Although there is still a dispute regarding the causal relationship between the phenomena, aggregation (accumulation) of proteins is now considered the main hallmark of those diseases. However, the exact mechanisms of the accumulation process are still not clear enough, which hinders the development of effective treatments for these diseases. In a study published inNature Communications. Technion researchers present new findings concerning the formation of those protein deposits. The research was led Prof. Reut Shelgi and doctoral students Kinneret Rosales and Amal Younis from the Rapaport Faculty of Medicine.

Proteins are the building blocks of the cell, and are responsible for most of the actions that take place in the body. The proteins are formed from amino acids in a process dictated by the genetic code, and a critical step in this process is their folding - a folding that gives them a three-dimensional structure that is essential for their proper functioning. The folding process is controlled by other proteins called chaperones, on which the current research focused. 

The Technion researchers, who focused on ALS and Huntington's disease, discovered that the activity of the chaperones affects the two diseases in different ways. According to Prof. Shelgi, "What we discovered in the research is that even the same sferon, in its different variations, may lead to opposite results in the two diseases."

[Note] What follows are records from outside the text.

-- ==== Sys2Proof/Machine/Bytes.lean ====
section
/-! DEFINITION. Bit fields, byte order (R9), CRC-32C (10, Table 10-7) and byte memories in canonical form. -/

namespace Sys2Proof.Machine

/-- Bits [hi:lo] of a number, both inclusive (R1). -/
def bitsOf (x hi lo : Nat) : Nat := (x >>> lo) % 2 ^ (hi - lo + 1)

/-- Bit i of a number as a Bool. -/
def bitAt (x i : Nat) : Bool := x.testBit i

/-- A Bool as a one-bit number. -/
def b2n (b : Bool) : Nat := if b then 1 else 0

/-- Field [hi:lo] of a bit vector. -/
def fieldOf {n : Nat} (w : BitVec n) (hi lo : Nat) : Nat := bitsOf w.toNat hi lo

/-- The value of little-endian bytes (R9). -/
def leNat : List Byte → Nat
  | [] => 0
  | b :: t => b.toNat + 256 * leNat t

/-- The first n little-endian bytes of a number (R9). -/
def leBytes : Nat → Nat → List Byte
  | 0, _ => []
  | n + 1, x => BitVec.ofNat 8 x :: leBytes n (x / 256)

/-- The value of big-endian bytes (SEC 1; Table 5-3, Table 16-2). -/
def beNat (bs : List Byte) : Nat := leNat bs.reverse

/-- n big-endian bytes of a number. -/
def beBytes (n x : Nat) : List Byte := (leBytes n x).reverse

/-- Bytes off to off + len - 1 of a list; bytes beyond its end are zero. -/
def bytesAt (bs : List Byte) (off len : Nat) : List Byte :=
  let got := (bs.drop off).take len
  got ++ List.replicate (len - got.length) 0

/-- The little-endian field of len bytes at off. -/
def leAt (bs : List Byte) (off len : Nat) : Nat := leNat (bytesAt bs off len)

/-- Whether every byte from off on, len of them, is zero (reserved bytes, R10). -/
def zeroAt (bs : List Byte) (off len : Nat) : Bool := (bytesAt bs off len).all (· == 0)

/-- ceil (a / b). -/
def ceilDiv (a b : Nat) : Nat := (a + b - 1) / b

/-- Numbers lo, lo + 1, … , n of them. -/
def rangeFrom (lo n : Nat) : List Nat := (List.range n).map (lo + ·)

/-- A 32-bit counter saturates at 0xFFFF_FFFF (R333). -/
def satAdd (x d : Nat) : Nat := min (x + d) 0xFFFFFFFF

/-- An 8-bit lost count saturates at 255 (Table 9-3, Table 17-11). -/
def satAdd8 (x : Nat) : Nat := min (x + 1) 255

/-- A 64-bit byte or energy counter wraps modulo 2^64 (R333). -/
def wrapAdd64 (x d : Nat) : Nat := (x + d) % 2 ^ 64

/-! ### CRC-32C -/

/-- One bit of the reflected CRC-32C register (Table 10-7). -/
def crcBit (c : Nat) : Nat := if c % 2 = 1 then (c / 2) ^^^ 0x82F63B78 else c / 2

/-- One byte of CRC-32C. -/
def crcByte (c : Nat) (b : Byte) : Nat :=
  crcBit (crcBit (crcBit (crcBit (crcBit (crcBit (crcBit (crcBit (c ^^^ b.toNat))))))))

/-- CRC-32C: reflected, initial value and final XOR 0xFFFF_FFFF (Table 10-7). -/
def crc32c (bs : List Byte) : Nat := bs.foldl crcByte 0xFFFFFFFF ^^^ 0xFFFFFFFF

/-! ### Byte memories -/

/-- A byte memory: addresses strictly rising, no entry equal to what an unlisted address reads as. -/
abbrev Mem := List Host.Cell

/-- The canonical form of a memory whose unlisted bytes read as `z`. -/
def memWf (z : Byte) (m : Mem) : Bool :=
  decide (m.Pairwise (fun x y => x.1 < y.1)) && m.all (fun x => x.2 != z)

/-- The byte at an address. -/
def memRead (z : Byte) : Mem → Nat → Byte
  | [], _ => z
  | (k, v) :: t, a => if k = a then v else memRead z t a

/-- n bytes from address a of a memory whose entries below a have been dropped. -/
def memTake (z : Byte) : Nat → Nat → Mem → List Byte
  | 0, _, _ => []
  | n + 1, a, [] => z :: memTake z n (a + 1) []
  | n + 1, a, (k, v) :: t =>
    if k = a then v :: memTake z n (a + 1) t else z :: memTake z n (a + 1) ((k, v) :: t)

/-- n bytes from address a. -/
def memBytes (z : Byte) (m : Mem) (a n : Nat) : List Byte := memTake z n a (m.dropWhile (fun x => x.1 < a))

/-- The entries that bytes bs laid from address a need. -/
def memCells (z : Byte) : Nat → List Byte → Mem
  | _, [] => []
  | a, b :: t => if b = z then memCells z (a + 1) t else (a, b) :: memCells z (a + 1) t

/-- Bytes bs written from address a on; the canonical form is kept. -/
def memWrite (z : Byte) (m : Mem) (a : Nat) (bs : List Byte) : Mem :=
  m.filter (fun x => x.1 < a) ++ memCells z a bs ++ m.filter (fun x => a + bs.length ≤ x.1)

/-- n bytes from a set to what an unlisted byte reads as. -/
def memClear (m : Mem) (a n : Nat) : Mem := m.filter (fun x => x.1 < a || a + n ≤ x.1)

/-- The entries of n bytes from src, moved to dst. -/
def memSlice (m : Mem) (src n dst : Nat) : Mem :=
  (m.filter (fun x => decide (src ≤ x.1) && decide (x.1 < src + n))).map (fun x => (x.1 - src + dst, x.2))

/-- n bytes from dst on replaced by the entries given, which lie in that range. -/
def memPut (m : Mem) (dst n : Nat) (cells : Mem) : Mem :=
  m.filter (fun x => x.1 < dst) ++ cells ++ m.filter (fun x => dst + n ≤ x.1)

/-! ### Tables by number -/

/-- The value a table by number holds for k, or d. -/
def tabGet {α : Type} (d : α) : List (Nat × α) → Nat → α
  | [], _ => d
  | (k, v) :: t, i => if k = i then v else tabGet d t i

/-- The value a table by number holds for k, if any. -/
def tabFind {α : Type} : List (Nat × α) → Nat → Option α
  | [], _ => none
  | (k, v) :: t, i => if k = i then some v else tabFind t i

/-- A table with the value for i set; the keys stay in rising order. -/
def tabSet {α : Type} (i : Nat) (v : α) : List (Nat × α) → List (Nat × α)
  | [] => [(i, v)]
  | (k, w) :: t => if k = i then (i, v) :: t else if i < k then (i, v) :: (k, w) :: t else (k, w) :: tabSet i v t

/-- A table without the value for i. -/
def tabErase {α : Type} (i : Nat) (t : List (Nat × α)) : List (Nat × α) := t.filter (fun x => x.1 != i)

/-- Element i of a list replaced. -/
def setAt {α : Type} : List α → Nat → α → List α
  | [], _, _ => []
  | _ :: t, 0, v => v :: t
  | h :: t, i + 1, v => h :: setAt t i v

/-- Element i of a list, or d. -/
def getAt {α : Type} (d : α) : List α → Nat → α
  | [], _ => d
  | h :: _, 0 => h
  | _ :: t, i + 1 => getAt d t i

/-- A list of numbers in rising order with i inserted once. -/
def insertNat (i : Nat) : List Nat → List Nat
  | [] => [i]
  | k :: t => if k = i then k :: t else if i < k then i :: k :: t else k :: insertNat i t

end Sys2Proof.Machine
end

Variations of chaperones are called isoforms. The Technion researchers discovered that in ALS disease, a certain sferon may act in different ways - if it is a "normal" isoform, it manages to prevent the aggregation of the protein that causes the disease (FUS proteins), which will delay the damage to neurons; However if it is a short isoform it will not have that effect.

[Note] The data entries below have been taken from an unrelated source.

-- ==== Sys2Proof/Machine/Crypto.lean ====
section
/-! DEFINITION. The cryptographic functions the manual names (Tables 5-4 and 10-7, R97, R201, R308): AES-256,
GCM, AES key wrap, SHA-384, ECDH and ECDSA on P-384. Their constants are those of the cited standards (log 9). -/

namespace Sys2Proof.Machine

/-! ### AES-256 (FIPS 197). A state is 16 numbers below 256, in byte order. -/

def aesXtime (x : Nat) : Nat := (2 * x) ^^^ (x / 128 * 0x11B)

/-- The product of x and y in GF(2^8) added to an accumulator, over the n low bits of y. -/
def aesMulGo : Nat → Nat → Nat → Nat → Nat
  | 0, _, _, acc => acc
  | n + 1, x, y, acc => bif y == 0 then acc else aesMulGo n (aesXtime x) (y / 2) (acc ^^^ (y % 2 * x))

/-- Product in GF(2^8). -/
def aesMul (x y : Nat) : Nat := aesMulGo 8 x y 0

/-- The S-box of FIPS 197 by rows of sixteen (PRESUMED: log 9). -/
def aesSboxRows : List (List Nat) :=
  [[99, 124, 119, 123, 242, 107, 111, 197, 48, 1, 103, 43, 254, 215, 171, 118],
   [202, 130, 201, 125, 250, 89, 71, 240, 173, 212, 162, 175, 156, 164, 114, 192],
   [183, 253, 147, 38, 54, 63, 247, 204, 52, 165, 229, 241, 113, 216, 49, 21],
   [4, 199, 35, 195, 24, 150, 5, 154, 7, 18, 128, 226, 235, 39, 178, 117]] ++
  [[9, 131, 44, 26, 27, 110, 90, 160, 82, 59, 214, 179, 41, 227, 47, 132],
   [83, 209, 0, 237, 32, 252, 177, 91, 106, 203, 190, 57, 74, 76, 88, 207],
   [208, 239, 170, 251, 67, 77, 51, 133, 69, 249, 2, 127, 80, 60, 159, 168],
   [81, 163, 64, 143, 146, 157, 56, 245, 188, 182, 218, 33, 16, 255, 243, 210]] ++
  [[205, 12, 19, 236, 95, 151, 68, 23, 196, 167, 126, 61, 100, 93, 25, 115],
   [96, 129, 79, 220, 34, 42, 144, 136, 70, 238, 184, 20, 222, 94, 11, 219],
   [224, 50, 58, 10, 73, 6, 36, 92, 194, 211, 172, 98, 145, 149, 228, 121],
   [231, 200, 55, 109, 141, 213, 78, 169, 108, 86, 244, 234, 101, 122, 174, 8]] ++
  [[186, 120, 37, 46, 28, 166, 180, 198, 232, 221, 116, 31, 75, 189, 139, 138],
   [112, 62, 181, 102, 72, 3, 246, 14, 97, 53, 87, 185, 134, 193, 29, 158],
   [225, 248, 152, 17, 105, 217, 142, 148, 155, 30, 135, 233, 206, 85, 40, 223],
   [140, 161, 137, 13, 191, 230, 66, 104, 65, 153, 45, 15, 176, 84, 187, 22]]

/-- The inverse S-box. -/
def aesInvSboxRows : List (List Nat) :=
  [[82, 9, 106, 213, 48, 54, 165, 56, 191, 64, 163, 158, 129, 243, 215, 251],
   [124, 227, 57, 130, 155, 47, 255, 135, 52, 142, 67, 68, 196, 222, 233, 203],
   [84, 123, 148, 50, 166, 194, 35, 61, 238, 76, 149, 11, 66, 250, 195, 78],
   [8, 46, 161, 102, 40, 217, 36, 178, 118, 91, 162, 73, 109, 139, 209, 37]] ++
  [[114, 248, 246, 100, 134, 104, 152, 22, 212, 164, 92, 204, 93, 101, 182, 146],
   [108, 112, 72, 80, 253, 237, 185, 218, 94, 21, 70, 87, 167, 141, 157, 132],
   [144, 216, 171, 0, 140, 188, 211, 10, 247, 228, 88, 5, 184, 179, 69, 6],
   [208, 44, 30, 143, 202, 63, 15, 2, 193, 175, 189, 3, 1, 19, 138, 107]] ++
  [[58, 145, 17, 65, 79, 103, 220, 234, 151, 242, 207, 206, 240, 180, 230, 115],
   [150, 172, 116, 34, 231, 173, 53, 133, 226, 249, 55, 232, 28, 117, 223, 110],
   [71, 241, 26, 113, 29, 41, 197, 137, 111, 183, 98, 14, 170, 24, 190, 27],
   [252, 86, 62, 75, 198, 210, 121, 32, 154, 219, 192, 254, 120, 205, 90, 244]] ++
  [[31, 221, 168, 51, 136, 7, 199, 49, 177, 18, 16, 89, 39, 128, 236, 95],
   [96, 81, 127, 169, 25, 181, 74, 13, 45, 229, 122, 159, 147, 201, 156, 239],
   [160, 224, 59, 77, 174, 42, 245, 176, 200, 235, 187, 60, 131, 83, 153, 97],
   [23, 43, 4, 126, 186, 119, 214, 38, 225, 105, 20, 99, 85, 33, 12, 125]]

def aesSub (x : Nat) : Nat := getAt 0 (getAt [] aesSboxRows (x / 16)) (x % 16)
def aesInvSub (x : Nat) : Nat := getAt 0 (getAt [] aesInvSboxRows (x / 16)) (x % 16)

def xorList (a b : List Nat) : List Nat := List.zipWith (· ^^^ ·) a b

/-- The key schedule: words in reverse order, the newest first. -/
def aesExpandStep (acc : List (List Nat) × Nat) (i : Nat) : List (List Nat) × Nat :=
  let prev := getAt [] acc.1 0
  let old := getAt [] acc.1 7
  if i % 8 = 0 then
    let r := (prev.drop 1 ++ prev.take 1).map aesSub
    let t := match r with
      | h :: tl => (h ^^^ acc.2) :: tl
      | [] => []
    (xorList old t :: acc.1, aesXtime acc.2)
  else if i % 8 = 4 then (xorList old (prev.map aesSub) :: acc.1, acc.2)
  else (xorList old prev :: acc.1, acc.2)

/-- The 15 round keys, each 16 bytes. -/
def aesRoundKeys (key : List Nat) : List (List Nat) :=
  let w0 := ((List.range 8).map (fun i => (key.drop (4 * i)).take 4)).reverse
  let ws := ((rangeFrom 8 52).foldl aesExpandStep (w0, 1)).1.reverse
  (List.range 15).map (fun r => ((ws.drop (4 * r)).take 4).flatten)

def aesShiftRows (s : List Nat) : List Nat :=
  (List.range 16).map (fun i => getAt 0 s ((i + 4 * (i % 4)) % 16))

def aesInvShiftRows (s : List Nat) : List Nat :=
  (List.range 16).map (fun i => getAt 0 s ((i + 12 * (i % 4)) % 16))

/-- One column times the circulant matrix whose first row is c0 to c3. -/
def aesMixCol (c0 c1 c2 c3 : Nat) : List Nat → List Nat
  | [x, y, z, w] =>
    [aesMul x c0 ^^^ aesMul y c1 ^^^ aesMul z c2 ^^^ aesMul w c3, aesMul x c3 ^^^ aesMul y c0 ^^^ aesMul z c1 ^^^ aesMul w c2,
     aesMul x c2 ^^^ aesMul y c3 ^^^ aesMul z c0 ^^^ aesMul w c1, aesMul x c1 ^^^ aesMul y c2 ^^^ aesMul z c3 ^^^ aesMul w c0]
  | _ => []

def aesMixWith (c0 c1 c2 c3 : Nat) (s : List Nat) : List Nat :=
  (List.range 4).flatMap (fun k => aesMixCol c0 c1 c2 c3 ((s.drop (4 * k)).take 4))

def aesMix : List Nat → List Nat := aesMixWith 2 3 1 1
def aesInvMix : List Nat → List Nat := aesMixWith 14 11 13 9

/-- AES-256 of one block. -/
def aesEncrypt (rks : List (List Nat)) (block : List Nat) : List Nat :=
  let s0 := xorList block (getAt [] rks 0)
  let s := (rangeFrom 1 13).foldl (fun s r => xorList (aesMix (aesShiftRows (s.map aesSub))) (getAt [] rks r)) s0
  xorList (aesShiftRows (s.map aesSub)) (getAt [] rks 14)

/-- The inverse cipher of one block. -/
def aesDecrypt (rks : List (List Nat)) (block : List Nat) : List Nat :=
  let s0 := xorList block (getAt [] rks 14)
  let s := (rangeFrom 1 13).foldl
    (fun s i => aesInvMix (xorList ((aesInvShiftRows s).map aesInvSub) (getAt [] rks (14 - i)))) s0
  xorList ((aesInvShiftRows s).map aesInvSub) (getAt [] rks 0)

def natBytes (bs : List Byte) : List Nat := bs.map (·.toNat)
def ofNatBytes (bs : List Nat) : List Byte := bs.map (BitVec.ofNat 8)

/-! ### GCM (SP 800-38D): 96-bit nonce, 128-bit tag -/

/-- Product in GF(2^128), blocks read big-endian, bit 0 leftmost. -/
def ghashMul (x y : Nat) : Nat :=
  ((List.range 128).foldl (fun (acc : Nat × Nat) i =>
    ((if x.testBit (127 - i) then acc.1 ^^^ acc.2 else acc.1),
      (if acc.2 % 2 = 1 then (acc.2 / 2) ^^^ (0xE1 * 2 ^ 120) else acc.2 / 2))) (0, y)).1

/-- The 16-byte blocks of a byte string, the last padded with zeros. -/
def blocks16 (bs : List Byte) : List (List Byte) :=
  (List.range (ceilDiv bs.length 16)).map (fun i => bytesAt bs (16 * i) 16)

def ghash (h : Nat) (bs : List (List Byte)) : Nat :=
  bs.foldl (fun acc b => ghashMul (acc ^^^ beNat b) h) 0

/-- CTR keystream XOR, the counter starting at 2. -/
def gcmCtr (rks : List (List Nat)) (nonce : List Byte) (data : List Byte) : List Byte :=
  ((List.range (ceilDiv data.length 16)).map (fun i =>
    let ks := aesEncrypt rks (natBytes (nonce ++ beBytes 4 (i + 2)))
    ofNatBytes (List.zipWith (· ^^^ ·) (natBytes ((data.drop (16 * i)).take 16)) ks))).flatten

/-- The GCM tag over additional data and ciphertext. -/
def gcmTag (rks : List (List Nat)) (nonce aad ct : List Byte) : List Byte :=
  let h := beNat (ofNatBytes (aesEncrypt rks (List.replicate 16 0)))
  let lens := beBytes 8 (8 * aad.length) ++ beBytes 8 (8 * ct.length)
  let g := ghash h (blocks16 aad ++ blocks16 ct ++ [lens])
  let e := beNat (ofNatBytes (aesEncrypt rks (natBytes (nonce ++ beBytes 4 1))))
  beBytes 16 (g ^^^ e)

/-- Sealing under AES-256-GCM (R201): ciphertext and tag. -/
def gcmSeal (key nonce aad pt : List Byte) : List Byte × List Byte :=
  let rks := aesRoundKeys (natBytes key)
  let ct := gcmCtr rks nonce pt
  (ct, gcmTag rks nonce aad ct)

/-- Opening: the plaintext, or none when the tag fails. -/
def gcmOpen (key nonce aad ct tag : List Byte) : Option (List Byte) :=
  let rks := aesRoundKeys (natBytes key)
  if gcmTag rks nonce aad ct = tag then some (gcmCtr rks nonce ct) else none

/-! ### AES key unwrap (SP 800-38F KW) of 40-byte plaintexts in 48 bytes -/

/-- Step t of the unwrap, t from 6n down to 1, over the integrity register and the n = 5 semiblocks. -/
def kwStep (rks : List (List Nat)) (acc : Nat × List (List Byte)) (t : Nat) : Nat × List (List Byte) :=
  let i := (t - 1) % 5
  let b := ofNatBytes (aesDecrypt rks (natBytes (beBytes 8 (acc.1 ^^^ t) ++ getAt [] acc.2 i)))
  (beNat (b.take 8), setAt acc.2 i (b.drop 8))

/-- The 40-byte plaintext, or none when the integrity check fails. -/
def kwUnwrap (key wrapped : List Byte) : Option (List Byte) :=
  let rks := aesRoundKeys (natBytes key)
  let a0 := beNat (wrapped.take 8)
  let r0 := (List.range 5).map (fun i => bytesAt wrapped (8 + 8 * i) 8)
  let r := ((List.range 30).map (fun i => 30 - i)).foldl (kwStep rks) (a0, r0)
  if r.1 = 0xA6A6A6A6A6A6A6A6 then some r.2.flatten else none

/-! ### SHA-384 (FIPS 180-4) -/

/-- The greatest r with r^k ≤ n and r < 2^bits, found bit by bit. -/
def rootOf (k n bits : Nat) : Nat :=
  (List.range bits).foldl (fun r i => let c := r + 2 ^ (bits - 1 - i); if c ^ k ≤ n then c else r) 0

def isPrimeB (n : Nat) : Bool := 2 ≤ n && (rangeFrom 2 19).all (fun d => d ≥ n || n % d != 0)

/-- The first 80 primes (2 to 409). -/
def primes80 : List Nat := ((List.range 410).filter isPrimeB)

/-- The 80 round constants: the first 64 bits of the fractions of the cube roots of the first 80 primes. -/
def shaK : List Nat := primes80.map (fun p => rootOf 3 (p * 2 ^ 192) 68 % 2 ^ 64)

/-- The initial value of SHA-384: fractions of the square roots of the ninth to sixteenth primes. -/
def sha384Init : List Nat := ((primes80.drop 8).take 8).map (fun p => rootOf 2 (p * 2 ^ 128) 68 % 2 ^ 64)

def rotr64 (x k : Nat) : Nat := x / 2 ^ k + (x % 2 ^ k) * 2 ^ (64 - k)

/-- The message schedule in reverse order, the newest word first. -/
def shaSchedStep (w : List Nat) (_ : Nat) : List Nat :=
  let w2 := getAt 0 w 1
  let w7 := getAt 0 w 6
  let w15 := getAt 0 w 14
  let w16 := getAt 0 w 15
  let s0 := rotr64 w15 1 ^^^ rotr64 w15 8 ^^^ (w15 / 2 ^ 7)
  let s1 := rotr64 w2 19 ^^^ rotr64 w2 61 ^^^ (w2 / 2 ^ 6)
  ((w16 + s0 + w7 + s1) % 2 ^ 64) :: w

def shaRound (v : List Nat) (kw : Nat × Nat) : List Nat :=
  match v with
  | [a, b, c, d, e, f, g, h] =>
    let t1 := h + (rotr64 e 14 ^^^ rotr64 e 18 ^^^ rotr64 e 41) + ((e &&& f) ^^^ ((2 ^ 64 - 1 - e) &&& g)) + kw.1 + kw.2
    let t2 := (rotr64 a 28 ^^^ rotr64 a 34 ^^^ rotr64 a 39) + ((a &&& b) ^^^ (a &&& c) ^^^ (b &&& c))
    [(t1 + t2) % 2 ^ 64, a, b, c, (d + t1) % 2 ^ 64, e, f, g]
  | _ => v

def shaBlock (hs : List Nat) (block : List Byte) : List Nat :=
  let w0 := ((List.range 16).map (fun i => beNat (bytesAt block (8 * i) 8))).reverse
  let w := ((List.range 64).foldl shaSchedStep w0).reverse
  let v := (List.zip shaK w).foldl shaRound hs
  List.zipWith (fun x y => (x + y) % 2 ^ 64) hs v

/-- SHA-384 of a byte string. -/
def sha384 (msg : List Byte) : List Byte :=
  let l := msg.length
  let padLen := (239 - l % 128) % 128
  let m := msg ++ [0x80] ++ List.replicate padLen 0 ++ beBytes 16 (8 * l)
  let hs := (List.range (m.length / 128)).foldl (fun hs i => shaBlock hs (bytesAt m (128 * i) 128)) sha384Init
  ((hs.take 6).map (beBytes 8)).flatten

/-! ### The curve P-384 (FIPS 186-5) -/

def ecP : Nat := 2 ^ 384 - 2 ^ 128 - 2 ^ 96 + 2 ^ 32 - 1
def ecB : Nat := 0xb3312fa7e23ee7e4988e056be3f82d19181d9c6efe8141120314088f5013875ac656398d8a2ed19d2a85c8edd3ec2aef
def ecN : Nat := 0xffffffffffffffffffffffffffffffffffffffffffffffffc7634d81f4372ddf581a0db248b0a77aecec196accc52973
def ecGx : Nat := 0xaa87ca22be8b05378eb1c71ef320ad746e1d3b628ba79b9859f741e082542a385502f25dbf55296c3a545e3872760ab7
def ecGy : Nat := 0x3617de4a96262c6f5d9e98bf9292dc29f8f41dbd289a147ce9da3113b5f0b8c00a60b1ce1d7e819d7a431d7c90ea0e5f

/-- x^e modulo m, by the 384 bits of e. -/
def powMod (m x e : Nat) : Nat :=
  (List.range 384).foldl (fun acc i =>
    let sq := acc * acc % m
    if e.testBit (383 - i) then sq * x % m else sq) (1 % m)

/-- The inverse modulo a prime m. -/
def invMod (m x : Nat) : Nat := powMod m x (m - 2)

def onCurve (x y : Nat) : Bool :=
  decide (x < ecP) && decide (y < ecP) && decide (y * y % ecP = (x * x * x + (ecP - 3) * x + ecB) % ecP)

/-- Points in Jacobian coordinates; Z = 0 is the point at infinity. -/
abbrev EcPoint := Nat × Nat × Nat

def ecDouble (q : EcPoint) : EcPoint :=
  let (x, y, z) := q
  let y2 := y * y % ecP
  let s := 4 * x * y2 % ecP
  let z2 := z * z % ecP
  let m := 3 * (x + z2) * (x + ecP - z2) % ecP
  let x3 := (m * m + 2 * (ecP - s)) % ecP
  let y3 := (m * (s + ecP - x3) + 8 * (ecP - y2 * y2 % ecP)) % ecP
  (x3, y3, 2 * y * z % ecP)

def ecAdd (p q : EcPoint) : EcPoint :=
  let (x1, y1, z1) := p
  let (x2, y2, z2) := q
  if z1 = 0 then q else if z2 = 0 then p else
  let z12 := z1 * z1 % ecP
  let z22 := z2 * z2 % ecP
  let u1 := x1 * z22 % ecP
  let u2 := x2 * z12 % ecP
  let s1 := y1 * z2 * z22 % ecP
  let s2 := y2 * z1 * z12 % ecP
  let h := (u2 + ecP - u1) % ecP
  let r := (s2 + ecP - s1) % ecP
  if h = 0 then (if r = 0 then ecDouble p else (1, 1, 0)) else
  let h2 := h * h % ecP
  let h3 := h * h2 % ecP
  let v := u1 * h2 % ecP
  let x3 := (r * r + (ecP - h3) + 2 * (ecP - v)) % ecP
  let y3 := (r * (v + ecP - x3) + (ecP - s1 * h3 % ecP)) % ecP
  (x3, y3, z1 * z2 * h % ecP)

/-- k times a point, by the 384 bits of k. -/
def ecMul (k : Nat) (p : EcPoint) : EcPoint :=
  (List.range 384).foldl (fun acc i =>
    let d := ecDouble acc
    if k.testBit (383 - i) then ecAdd d p else d) (1, 1, 0)

/-- The affine X coordinate of a point. -/
def ecX (q : EcPoint) : Nat :=
  let zi := invMod ecP q.2.2
  q.1 * (zi * zi % ecP) % ecP

/-- ECDSA verification over a SHA-384 digest (R308 step 4, R338). -/
def ecdsaVerify (pub sig digest : List Byte) : Bool :=
  let qx := beNat (bytesAt pub 0 48)
  let qy := beNat (bytesAt pub 48 48)
  let r := beNat (bytesAt sig 0 48)
  let s := beNat (bytesAt sig 48 48)
  if onCurve qx qy && decide (0 < r) && decide (r < ecN) && decide (0 < s) && decide (s < ecN) then
    let w := invMod ecN s
    let u1 := beNat digest * w % ecN
    let u2 := r * w % ecN
    let pt := ecAdd (ecMul u1 (ecGx, ecGy, 1)) (ecMul u2 (qx, qy, 1))
    decide (pt.2.2 ≠ 0) && decide (ecX pt % ecN = r)
  else false

/-- Z of ephemeral-static ECDH: the 48-byte X coordinate of the shared point (05, "KEY_LOAD and KEY_CLEAR"). -/
def ecdhZ (priv qx qy : Nat) : List Byte := beBytes 48 (ecX (ecMul priv (qx, qy, 1)))

/-- The first 32 bytes of the one-step KDF with SHA-384 (SP 800-56C). -/
def kdfOneStep (z fixedInfo : List Byte) : List Byte := (sha384 (beBytes 4 1 ++ z ++ fixedInfo)).take 32

end Sys2Proof.Machine
end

In Huntington's, on the other hand, the effect is the opposite: precisely the short isoforms will prevent the aggregation of the protein that causes the disease (HTT-polyQ protein), while the "normal" isoforms will accelerate the accumulation, which may lead to worsening of the disease.

In experiments on cells and neurons, the researchers discovered that increased expression of the correct isoform makes it possible to dramatically reduce (up to 80%) the aggregation of the disease-causing proteins in the cell. "In fact, the saffrons are an essential component in protecting the brain against degeneration. Some of them come into action in response to various stresses such as heat, and this to protect the proteins; But in the case of neurodegenerative diseases, these are not the appropriate chaperones to fight the aggregation process. The right tools exist in the cell's toolbox, and now we have discovered exactly which tools are right to use in the case of ALS caused by the FUS protein. Unfortunately, the cell does not know exactly which tools to use in these cases, and sometimes using the wrong tools will lead to a devastating result. Our hope is that, based on the current findings, in the future we will be able to develop methods to increase the expression of the 'correct' chaperones in neurons, depending on the specific disease. This will pave the way for effective treatments in the style of "personalized medicine" for neurodegenerative diseases that are currently considered incurable diseases."

The research was conducted in collaboration with the Berlin Laboratory at the Rappaport Faculty of Medicine at the Technion and was supported by the National Science Foundation, the European Union (ERC), and the Prince Center for Neurological Diseases of the Brain.